:: WHAT YOU HAVE TO DO ::
Return each line of the entries that holds the string "rcases".

:: EXERCISE DATA ::
-- ==== Sys2Proof/Laws/Header.lean ====
section
/-!
SUPPORT. What the deserializer and the walk can do: which fields they touch and which phases they end in.
-/

namespace Sys2Proof.Machine

/-- The fields the deserializer never touches (R140). -/
structure HeaderFrame (s t : State) : Prop where
  sym : t.regs.sym = s.regs.sym
  path : t.regs.path = s.regs.path
  plen : t.regs.plen = s.regs.plen
  freq : t.freq = s.freq
  pq : t.pq = s.pq
  code : t.code = s.code
  marker : t.marker = s.marker
  data : t.inp.data = s.inp.data
  req : t.inp.req = s.inp.req
  out : t.out = s.out
  cmd : t.cmd = s.cmd
  busy : t.flags.busy = s.flags.busy
  done : t.flags.done = s.flags.done

theorem HeaderFrame.same (s : State) : HeaderFrame s s :=
  ⟨rfl, rfl, rfl, rfl, rfl, rfl, rfl, rfl, rfl, rfl, rfl, rfl, rfl⟩

theorem HeaderFrame.then {s t u : State} (h : HeaderFrame s t) (k : HeaderFrame t u) : HeaderFrame s u :=
  ⟨k.sym.trans h.sym, k.path.trans h.path, k.plen.trans h.plen, k.freq.trans h.freq, k.pq.trans h.pq,
    k.code.trans h.code, k.marker.trans h.marker, k.data.trans h.data, k.req.trans h.req, k.out.trans h.out,
    k.cmd.trans h.cmd, k.busy.trans h.busy, k.done.trans h.done⟩

/-- Closing a subtree touches the node store, the stack, `root`, `cur`, `sp`, the phase and the free values alone; the
phase stays or becomes D_ROOT. -/
theorem closeSubtree_frame (st : List (Idx × BitVec 2)) (i : Idx) (s : State) :
    closeSubtree st i s = { s with
      phase := (closeSubtree st i s).phase
      regs := { s.regs with
        root := (closeSubtree st i s).regs.root
        cur := (closeSubtree st i s).regs.cur
        sp := (closeSubtree st i s).regs.sp }
      node := (closeSubtree st i s).node
      stk := (closeSubtree st i s).stk
      freeCtr := (closeSubtree st i s).freeCtr } ∧
    ((closeSubtree st i s).phase = s.phase ∨ (closeSubtree st i s).phase = .dRoot) := by
  induction st generalizing i s with
  | nil => exact ⟨rfl, .inr rfl⟩
  | cons e st ih =>
    obtain ⟨j, v⟩ := e
    rw [closeSubtree]
    split
    · exact ⟨rfl, .inl rfl⟩
    · obtain ⟨h1, h2⟩ := ih j (s.putInner j (j + 1) i)
      refine ⟨?_, h2⟩
      exact h1

/-- Reading a leaf's field and closing its subtree: CorruptHeaderError if the bits end in it (R141). -/
theorem leafField_cases (s : State) (i : Idx) (bs : Bits) :
    (Config.symW ≤ bs.length ∧ s.leafField i bs =
      closeSubtree s.stk i ((s.readField Config.symW bs).2.putLeaf i
        ((s.readField Config.symW bs).2.regs.acc.setWidth 9))) ∨
    (bs.length < Config.symW ∧ s.leafField i bs = (s.readField Config.symW bs).2.raise .corruptHeader) := by
  rw [State.leafField, readField_eq]
  by_cases h : Config.symW ≤ bs.length
  · left
    refine ⟨h, ?_⟩
    rw [show decide (Config.symW ≤ bs.length) = true from decide_eq_true h]
  · right
    refine ⟨by omega, ?_⟩
    rw [show decide (Config.symW ≤ bs.length) = false from decide_eq_false h]

theorem leafField_frame (s : State) (i : Idx) (bs : Bits) : HeaderFrame s (s.leafField i bs) := by
  rcases leafField_cases s i bs with ⟨-, h⟩ | ⟨-, h⟩
  · rw [h, (closeSubtree_frame _ _ _).1, readField_eq]
    exact ⟨rfl, rfl, rfl, rfl, rfl, rfl, rfl, rfl, rfl, rfl, rfl, rfl, rfl⟩
  · rw [h, readField_eq]
    exact ⟨rfl, rfl, rfl, rfl, rfl, rfl, rfl, rfl, rfl, rfl, rfl, rfl, rfl⟩

/-- One token of the header leaves the fields of `HeaderFrame` alone. -/
theorem headerToken_frame (s : State) : HeaderFrame s s.headerToken := by
  rw [State.headerToken]
  split
  · exact ⟨rfl, rfl, rfl, rfl, rfl, rfl, rfl, rfl, rfl, rfl, rfl, rfl, rfl⟩
  · split
    · exact ⟨rfl, rfl, rfl, rfl, rfl, rfl, rfl, rfl, rfl, rfl, rfl, rfl, rfl⟩
    · rw [State.tokenN]
      split <;> exact ⟨rfl, rfl, rfl, rfl, rfl, rfl, rfl, rfl, rfl, rfl, rfl, rfl, rfl⟩
    · rw [State.tokenL]
      split
      · exact ⟨rfl, rfl, rfl, rfl, rfl, rfl, rfl, rfl, rfl, rfl, rfl, rfl, rfl⟩
      · exact HeaderFrame.then (t := s.reserve.tookBit true)
          ⟨rfl, rfl, rfl, rfl, rfl, rfl, rfl, rfl, rfl, rfl, rfl, rfl, rfl⟩ (leafField_frame _ _ _)

theorem headerLoop_frame (k : Nat) (s : State) : HeaderFrame s (headerLoop k s) := by
  induction k generalizing s with
  | zero => exact ⟨rfl, rfl, rfl, rfl, rfl, rfl, rfl, rfl, rfl, rfl, rfl, rfl, rfl⟩
  | succ k ih =>
    rw [headerLoop]
    split
    · exact (headerToken_frame s).then (ih _)
    · exact headerToken_frame s

/-- A token's phase, from D_HDR: it stays, becomes D_ROOT with the flags as they were, or CorruptHeaderError is raised. -/
theorem headerToken_phase (s : State) (h : s.phase = .dHdr) :
    (s.headerToken.phase = .dHdr ∨ s.headerToken.phase = .dRoot) ∧ s.headerToken.flags = s.flags ∨
      s.headerToken.phase = .close ∧ s.headerToken.flags = s.flags.raised .corruptHeader := by
  rw [State.headerToken]
  split
  · exact .inr ⟨rfl, rfl⟩
  · split
    · exact .inr ⟨rfl, rfl⟩
    · rw [State.tokenN]
      split
      · exact .inr ⟨rfl, rfl⟩
      · exact .inl ⟨.inl h, rfl⟩
    · rw [State.tokenL]
      split
      · exact .inr ⟨rfl, rfl⟩
      · rename_i bs _ _
        rcases leafField_cases (s.reserve.tookBit true) s.regs.nnodes bs with ⟨-, e⟩ | ⟨-, e⟩
        · rw [e, readField_eq]
          obtain ⟨e1, e2⟩ := closeSubtree_frame (s.reserve.tookBit true).stk s.regs.nnodes
            (((s.reserve.tookBit true).readField Config.symW bs).2.putLeaf s.regs.nnodes
              (((s.reserve.tookBit true).readField Config.symW bs).2.regs.acc.setWidth 9))
          rw [readField_eq] at e1 e2
          left
          refine ⟨?_, ?_⟩
          · rcases e2 with e2 | e2
            · exact .inl (e2.trans h)
            · exact .inr e2
          · rw [e1]
            rfl
        · rw [e, readField_eq]
          exact .inr ⟨rfl, rfl⟩

/-- The deserializer, from D_HDR, ends in D_ROOT with the flags as they were, or raises CorruptHeaderError (R140). -/
theorem headerLoop_phase (k : Nat) (s : State) (h : s.phase = .dHdr) :
    ((headerLoop k s).phase = .dRoot ∧ (headerLoop k s).flags = s.flags) ∨
      ((headerLoop k s).phase = .close ∧ (headerLoop k s).flags = s.flags.raised .corruptHeader) := by
  induction k generalizing s with
  | zero => exact .inr ⟨rfl, rfl⟩
  | succ k ih =>
    rw [headerLoop]
    rcases headerToken_phase s h with ⟨h1, h2⟩ | ⟨h1, h2⟩
    · split
      · rename_i h3
        have := ih _ h3
        rwa [h2] at this
      · rename_i h3
        exact .inl ⟨h1.resolve_left h3, h2⟩
    · rw [if_neg (by rw [h1]; decide)]
      exact .inr ⟨h1, h2⟩

/-! ### The walk -/

/-- Landing on a node: the rows of R174's table, or no such node. -/
theorem landOn_cases (s : State) (n : Idx) :
    (s.nodeAt n = none ∧ s.landOn n = .fault .noSuchNode) ∨
    (∃ w l r, s.nodeAt n = some (.inner w l r) ∧ s.landOn n = .next ((s.setCur n).setPhase .dInt)) ∨
    (∃ w, s.nodeAt n = some (.leaf 256 w) ∧ s.landOn n = .next ((s.setCur n).setPhase .close)) ∨
    (∃ y w, s.nodeAt n = some (.leaf y w) ∧ y ≠ 256 ∧
      s.landOn n = .next (((s.writeBits 8 y.toNat).setCur s.regs.root).setPhase .dRoot)) := by
  rw [State.landOn]
  cases h : s.nodeAt n with
  | none => exact .inl ⟨rfl, rfl⟩
  | some v =>
    cases v with
    | inner w l r => exact .inr (.inl ⟨w, l, r, rfl, rfl⟩)
    | leaf y w =>
      by_cases hy : y = 256
      · subst hy
        exact .inr (.inr (.inl ⟨w, rfl, rfl⟩))
      · exact .inr (.inr (.inr ⟨y, w, rfl, hy, if_neg hy⟩))

/-- A bit's move: from an internal node to a child, from a leaf to itself (R168, R170). -/
theorem moveBy_cases (s : State) (b : Bool) :
    (s.nodeAt s.regs.cur = none ∧ s.moveBy b = .fault .noSuchNode) ∨
    (∃ w l r, s.nodeAt s.regs.cur = some (.inner w l r) ∧ s.moveBy b = s.landOn (if b then r else l)) ∨
    (∃ y w, s.nodeAt s.regs.cur = some (.leaf y w) ∧ s.moveBy b = s.landOn s.regs.cur) := by
  rw [State.moveBy]
  cases h : s.nodeAt s.regs.cur with
  | none => exact .inl ⟨rfl, rfl⟩
  | some v =>
    cases v with
    | inner w l r => exact .inr (.inl ⟨w, l, r, rfl, rfl⟩)
    | leaf y w => exact .inr (.inr ⟨y, w, rfl, rfl⟩)

/-- One iteration of the walk, IN being viewed as the bits `b` (R168, R169). -/
theorem walkStep_cases (s : State) (b : Bits) (h : s.inp.data.asBits s.inp.pos = some b) :
    (b.drop s.inp.pos = [] ∧ s.walkStep =
      .next (({ s with inp := { s.inp with data := .bits b } } : State).sawBitEnd.raise .truncatedBody)) ∨
    (∃ x rest, b.drop s.inp.pos = x :: rest ∧ s.walkStep =
      (({ s with inp := { s.inp with data := .bits b } } : State).tookBit x).moveBy x) := by
  rw [State.walkStep, withBits_eq h]
  cases hd : b.drop s.inp.pos with
  | nil => exact .inl ⟨rfl, by simp [State.bitsLeft, hd]⟩
  | cons x rest => exact .inr ⟨x, rest, rfl, by simp [State.bitsLeft, hd]⟩

end Sys2Proof.Machine
end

:: ANSWER TO THIS EXERCISE ::
  rcases leafField_cases s i bs with ⟨-, h⟩ | ⟨-, h⟩
        rcases leafField_cases (s.reserve.tookBit true) s.regs.nnodes bs with ⟨-, e⟩ | ⟨-, e⟩
          · rcases e2 with e2 | e2
    rcases headerToken_phase s h with ⟨h1, h2⟩ | ⟨h1, h2⟩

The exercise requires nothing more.